Supplied entries —
/-- Every effect of an operation on a drive keeps the mechanics following: the hook, MECH_WRITE with the port's value and
RESET make them follow, the others keep the port and the mechanics. -/
theorem DriveEffect.keeps_following {i : Instr} {s : State} {d : Nat} {x y : Drive} (h : MechanicsFollow s.cfg x)
    (effect : DriveEffect i s d x y) : MechanicsFollow s.cfg y := by
  cases effect with
  | hook f => exact .portHook s.cfg _
  | mechWrite v value =>
    subst value
    exact .portHook s.cfg x
  | reset => exact .reset s.cfg x.rom
  | pic2 f unhooked => exact h.withPic2 (unhooked.samePort x.pic2)
  | push l n => exact h.iterate (f := Drive.pushLines s.cfg l) (fun _ hy => hy.congr ⟨rfl, rfl⟩ ⟨rfl, rfl, rfl, rfl⟩) n
  | busTick n k => exact h.iterate (fun _ hy => hy.ticks n) k
  | tick n => exact h.ticks n
  | memRead a => exact h.memRead s.powerOns d a
  | memWrite a v => exact h.memWrite a v
  | insert image id1 id2 => exact h.congr (.insert s.cfg image id1 id2 x) (.insert s.cfg image id1 id2 x)
  | same | pic1 | atnIn | clkIn | dataIn | eject | setWp | track => exact h.congr ⟨rfl, rfl⟩ ⟨rfl, rfl, rfl, rfl⟩

/-- Settles O55: what a drive holds after an operation is an effect on what it held before, and every effect keeps the
mechanics following. -/
theorem mechanicsKeepFollowingTheMechanicsPort : Obligations.MechanicsKeepFollowingTheMechanicsPort := by
  unfold Obligations.MechanicsKeepFollowingTheMechanicsPort
  intro i s t follow hexec y hy
  have effects := exec_effects i s t hexec
  obtain ⟨d, hd⟩ := List.mem_iff_getElem?.mp hy
  obtain ⟨x, hx, effect⟩ := effects.drive_before hd
  rw [effects.cfg]
  exact effect.keeps_following (follow x (List.mem_of_getElem? hx))

/-! ### The chip reset (R350) -/

/-- Settles O25: RESET_PIC is a port B write that makes the reset chip, and port B of the reset chip presents 0. -/
theorem resetPicClearsTheChipAndKeepsItsPins : Obligations.ResetPicClearsTheChipAndKeepsItsPins := by
  unfold Obligations.ResetPicClearsTheChipAndKeepsItsPins
  intro s c p q chip cleared
  have change : p.resetPic = q := cleared.symm
  refine ⟨pinRequest_plain_opsel 0b0111 c [], fun notSecond => writePortB_eq_of_not_second chip notSecond change, ?_⟩
  rintro d x rfl hx
  obtain rfl : x.pic2 = p := by simpa [State.chipAt, hx] using chip
  have port : q.orb &&& q.ddrb = 0 := by rw [cleared]; exact BitVec.and_self
  exact ⟨_, port ▸ Drive.mechWrite_sees .., writePortB_pic2_eq hx change⟩

end Sys2Proof.Machine

/-! PROOFS. The family of spec/60_exceptions.md: on which inputs an operation completes (R320, U8, U9, U11, U14), and
which units it leaves as they were (R330, R333). `Fault` has no constructor, so what does not complete is
refused, and it is enough to say when the outcome is a next state. -/

namespace Sys2Proof.Machine

-- As in the part on spec/41_pic_timers_lines.md: the proofs of this part take no thread each.
set_option Elab.async false

/-! ### When an outcome is a next state (R320) -/

/-- The outcome is a next state. -/
def Completes (o : Host.Outcome State Fault Refusal) : Prop := ∃ t, o = .next t

theorem completes_next (t : State) : Completes (.next t) := ⟨t, rfl⟩

theorem not_completes_refused (r : Refusal) : ¬ Completes (.refused r) := by
  rintro ⟨t, h⟩
  cases h

/-- What does not complete is refused: there is no fault. -/
theorem exists_refused_of_not_completes {o : Host.Outcome State Fault Refusal} (h : ¬ Completes o) :
    ∃ r, o = .refused r := by
  cases o with
  | next t => exact absurd (completes_next t) h
  | fault f => cases f
  | refused r => exact ⟨r, rfl⟩

/-- Behind a test that refuses when it fails, the test comes on top. -/
theorem completes_ite_iff {P : Prop} [Decidable P] {o : Host.Outcome State Fault Refusal} {why : Refusal} :
    Completes (if P then o else .refused why) ↔ P ∧ Completes o := by
  by_cases h : P
  · rw [if_pos h, and_iff_right h]
  · rw [if_neg h]
    exact iff_of_false (not_completes_refused why) fun both => h both.1

/-- A test that decides alone whether the operation completes. -/
theorem completes_ite_next_iff {P : Prop} [Decidable P] {t : State} {why : Refusal} :
    Completes (if P then .next t else .refused why) ↔ P :=
  completes_ite_iff.trans (and_iff_left (completes_next t))

/-! ### When the shared operations complete (U8) -/

section Shared

variable {s : State} {c : ChipRef} {d t : Nat}

theorem hasDrive_iff : s.hasDrive d ↔ ∃ x, s.drives[d]? = some x :=
  ⟨fun present => ⟨_, List.getElem?_eq_getElem present⟩, fun ⟨_, hx⟩ => (List.getElem?_eq_some_iff.mp hx).1⟩

/-- The standalone chip is always there; a drive's chip is there with its drive. -/
theorem hasChip_iff : s.hasChip c ↔ ∃ p, s.chipAt c = some p := by
  cases c with
  | standalone => exact iff_of_true trivial ⟨s.chip, rfl⟩
  | pic1 d | pic2 d =>
    simp [State.hasChip, hasDrive_iff, State.chipAt]

/-- An operation that answers from a chip, and only from it, completes where the chip is there. -/
theorem completes_iff_hasChip {o : Host.Outcome State Fault Refusal} {k : Pic → State}
    (next : ∀ {u}, o = .next u → ∃ p, s.chipAt c = some p ∧ u = k p)
    (found : ∀ {p}, s.chipAt c = some p → o = .next (k p)) : Completes o ↔ s.hasChip c := by
  rw [hasChip_iff]
  constructor
  · rintro ⟨u, h⟩
    obtain ⟨p, hp, -⟩ := next h
    exact ⟨p, hp⟩
  · rintro ⟨p, hp⟩
    exact ⟨k p, found hp⟩

theorem completes_readChip_iff {f : Pic → Byte × Pic} : Completes (readChip c f s) ↔ s.hasChip c :=
  completes_iff_hasChip readChip_next (readChip_of_some · f)

theorem completes_writeChip_iff {f : Pic → Pic} : Completes (writeChip c f s) ↔ s.hasChip c :=
  completes_iff_hasChip writeChip_next (writeChip_of_some · f)

theorem completes_writePortB_iff {f : Pic → Pic} : Completes (writePortB c f s) ↔ s.hasChip c :=
  completes_iff_hasChip writePortB_next (writePortB_of_some · f)

/-- An operation on a drive completes where the drive is there and its continuation completes. -/
theorem completes_onDrive_iff {k : Drive → Host.Outcome State Fault Refusal} :
    Completes (onDrive s d k) ↔ ∃ x, s.drives[d]? = some x ∧ Completes (k x) := by
  constructor
  · rintro ⟨u, h⟩
    obtain ⟨x, hx, h⟩ := onDrive_next h
    exact ⟨x, hx, u, h⟩
  · rintro ⟨x, hx, h⟩
    rwa [onDrive_of_some hx]

/-- The same with a continuation that completes on a condition that does not look at the drive. -/
theorem completes_onDrive_iff_and {k : Drive → Host.Outcome State Fault Refusal} {P : Prop}
    (rest : ∀ x, Completes (k x) ↔ P) : Completes (onDrive s d k) ↔ s.hasDrive d ∧ P := by
  simp only [completes_onDrive_iff, rest, exists_and_right, hasDrive_iff]

/-- The same with a continuation that always completes. -/
theorem completes_onDrive_next_iff {k : Drive → State} :
    Completes (onDrive s d fun x => .next (k x)) ↔ s.hasDrive d :=
  (completes_onDrive_iff_and fun x => iff_true_intro (completes_next (k x))).trans (and_iff_left trivial)
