-- ==== Sys2Proof/Machine/Font.lean ====
section
/-! DEFINITION. The default parameters of the machine (00_scope.md R7, 10_state.md R41). PRESUMED: the spec marks
the glyph height and the font bytes as general knowledge (log 1). -/

namespace Sys2Proof

/-- The default `FONT` of R41, glyphs 0 to F, five bytes each. -/
def defaultFont : List Byte :=
  [0xF0, 0x90, 0x90, 0x90, 0xF0] ++ [0x20, 0x60, 0x20, 0x20, 0x70] ++
  [0xF0, 0x10, 0xF0, 0x80, 0xF0] ++ [0xF0, 0x10, 0xF0, 0x10, 0xF0] ++
  [0x90, 0x90, 0xF0, 0x10, 0x10] ++ [0xF0, 0x80, 0xF0, 0x10, 0xF0] ++
  [0xF0, 0x80, 0xF0, 0x90, 0xF0] ++ [0xF0, 0x10, 0x20, 0x40, 0x40] ++
  [0xF0, 0x90, 0xF0, 0x90, 0xF0] ++ [0xF0, 0x90, 0xF0, 0x10, 0xF0] ++
  [0xF0, 0x90, 0xF0, 0x90, 0x90] ++ [0xE0, 0x90, 0xE0, 0x90, 0xE0] ++
  [0xF0, 0x80, 0x80, 0x80, 0xF0] ++ [0xE0, 0x90, 0x90, 0x90, 0xE0] ++
  [0xF0, 0x80, 0xF0, 0x80, 0xF0] ++ [0xF0, 0x80, 0xF0, 0x80, 0x80]

/-- The default parameters of R7: glyph height 5, the font of R41, timers running during a key wait. -/
def defaultConfig : Config where
  glyphHeight := 5
  font := defaultFont
  timersDuringKeyWait := .run

end Sys2Proof
end

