-- ==== Sys2Proof/Machine/Operands.lean ====
section
/-! DEFINITION. Operand forms: how the fields of an instruction become values and addresses (30_encoding.md R93,
43_index_memory.md R206), the checked key index (44_keyboard_timer.md R220) and the decimal digits (R203). -/

namespace Sys2Proof.Machine

/-- `zext_16(nnn)`. -/
def zextAddr (nnn : Addr) : Word := nnn.setWidth 16

/-- `zext_16` of a register's byte. -/
def zextByte (b : Byte) : Word := b.setWidth 16

/-- The effective address `I + j`, an unbounded integer (R63, R206). -/
def State.ea (s : State) (j : Nat) : Nat := s.i.toNat + j

/-- The address of the glyph for a byte: `FONT_BASE + V[x] * GLYPH_HEIGHT`, with no nibble mask (R202, D8), kept to
the 16 bits of `I` (log 11). -/
def glyphAddr (c : Config) (b : Byte) : Word := BitVec.ofNat 16 (fontBase + b.toNat * c.glyphHeight)

/-- The key a register names: only 0..15 is a key, anything else is OutOfBounds (R220, D10). -/
def keyIndex (b : Byte) : Except Trap Key :=
  if h : b.toNat < 16 then .ok ⟨b.toNat, h⟩ else .error ⟨.outOfBounds, b.toNat⟩

/-- The hundreds, tens and units digits of a byte, in the order they are stored (R203). -/
def decimalDigits (b : Byte) : List Byte :=
  [BitVec.ofNat 8 (b.toNat / 100), BitVec.ofNat 8 (b.toNat / 10 % 10), BitVec.ofNat 8 (b.toNat % 10)]

/-- `V[0]`..`V[x]`, inclusive (R204). -/
def State.regsUpTo (s : State) (x : Reg) : List Byte := s.v.toList.take (x.val + 1)

/-- The registers with `V[0]`..`V[x]` taken from memory at `I` on (R205). -/
def State.regsFromMem (s : State) (x : Reg) : Vector Byte 16 :=
  Vector.ofFn fun j => if j.val ≤ x.val then s.byteAt (s.ea j.val) else s.readV j

end Sys2Proof.Machine
end

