-- ==== Sys2Proof/Machine/ControlFlow.lean ====
section
/-! DEFINITION. Control transfer (41_control_flow.md): 00EE, 1nnn, 2nnn, 3xkk, 4xkk, 5xy0, 9xy0, Bnnn. `PC` is
already the instruction's address plus 2 (R11, R141). -/

namespace Sys2Proof.Machine

/-- 00EE RET (R143). -/
def execRet (s : State) : Host.Outcome State Fault Refusal :=
  checked .ret s (pop s) fun p => { p.2 with pc := p.1 }

/-- 1nnn JP addr (R144). -/
def execJp (nnn : Addr) (s : State) : Host.Outcome State Fault Refusal := .next { s with pc := zextAddr nnn }

/-- 2nnn CALL addr (R145). -/
def execCall (nnn : Addr) (s : State) : Host.Outcome State Fault Refusal :=
  checked (.call nnn) s (push s s.pc) fun t => { t with pc := zextAddr nnn }

/-- 3xkk SE Vx, byte (R147). -/
def execSeImm (x : Reg) (kk : Byte) (s : State) : Host.Outcome State Fault Refusal :=
  .next (s.skipIf (decide (s.readV x = kk)))

/-- 4xkk SNE Vx, byte (R148). -/
def execSneImm (x : Reg) (kk : Byte) (s : State) : Host.Outcome State Fault Refusal :=
  .next (s.skipIf (decide (s.readV x ≠ kk)))

/-- 5xy0 SE Vx, Vy (R149). -/
def execSeReg (x y : Reg) (s : State) : Host.Outcome State Fault Refusal :=
  .next (s.skipIf (decide (s.readV x = s.readV y)))

/-- 9xy0 SNE Vx, Vy (R150). -/
def execSneReg (x y : Reg) (s : State) : Host.Outcome State Fault Refusal :=
  .next (s.skipIf (decide (s.readV x ≠ s.readV y)))

/-- Bnnn JP V0, addr: always `V[0]`, and no 12-bit mask (R152, D17). -/
def execJpV0 (nnn : Addr) (s : State) : Host.Outcome State Fault Refusal :=
  .next { s with pc := zextAddr nnn + zextByte (s.readV 0) }

end Sys2Proof.Machine
end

Work order — Output the material above exactly, but only from the line that carries "obtain ⟨d, hd⟩" through the line that carries "reset (R350) -/".

Written answer —
  obtain ⟨d, hd⟩ := List.mem_iff_getElem?.mp hy
  obtain ⟨x, hx, effect⟩ := effects.drive_before hd
  rw [effects.cfg]
  exact effect.keeps_following (follow x (List.mem_of_getElem? hx))

/-! ### The chip reset (R350) -/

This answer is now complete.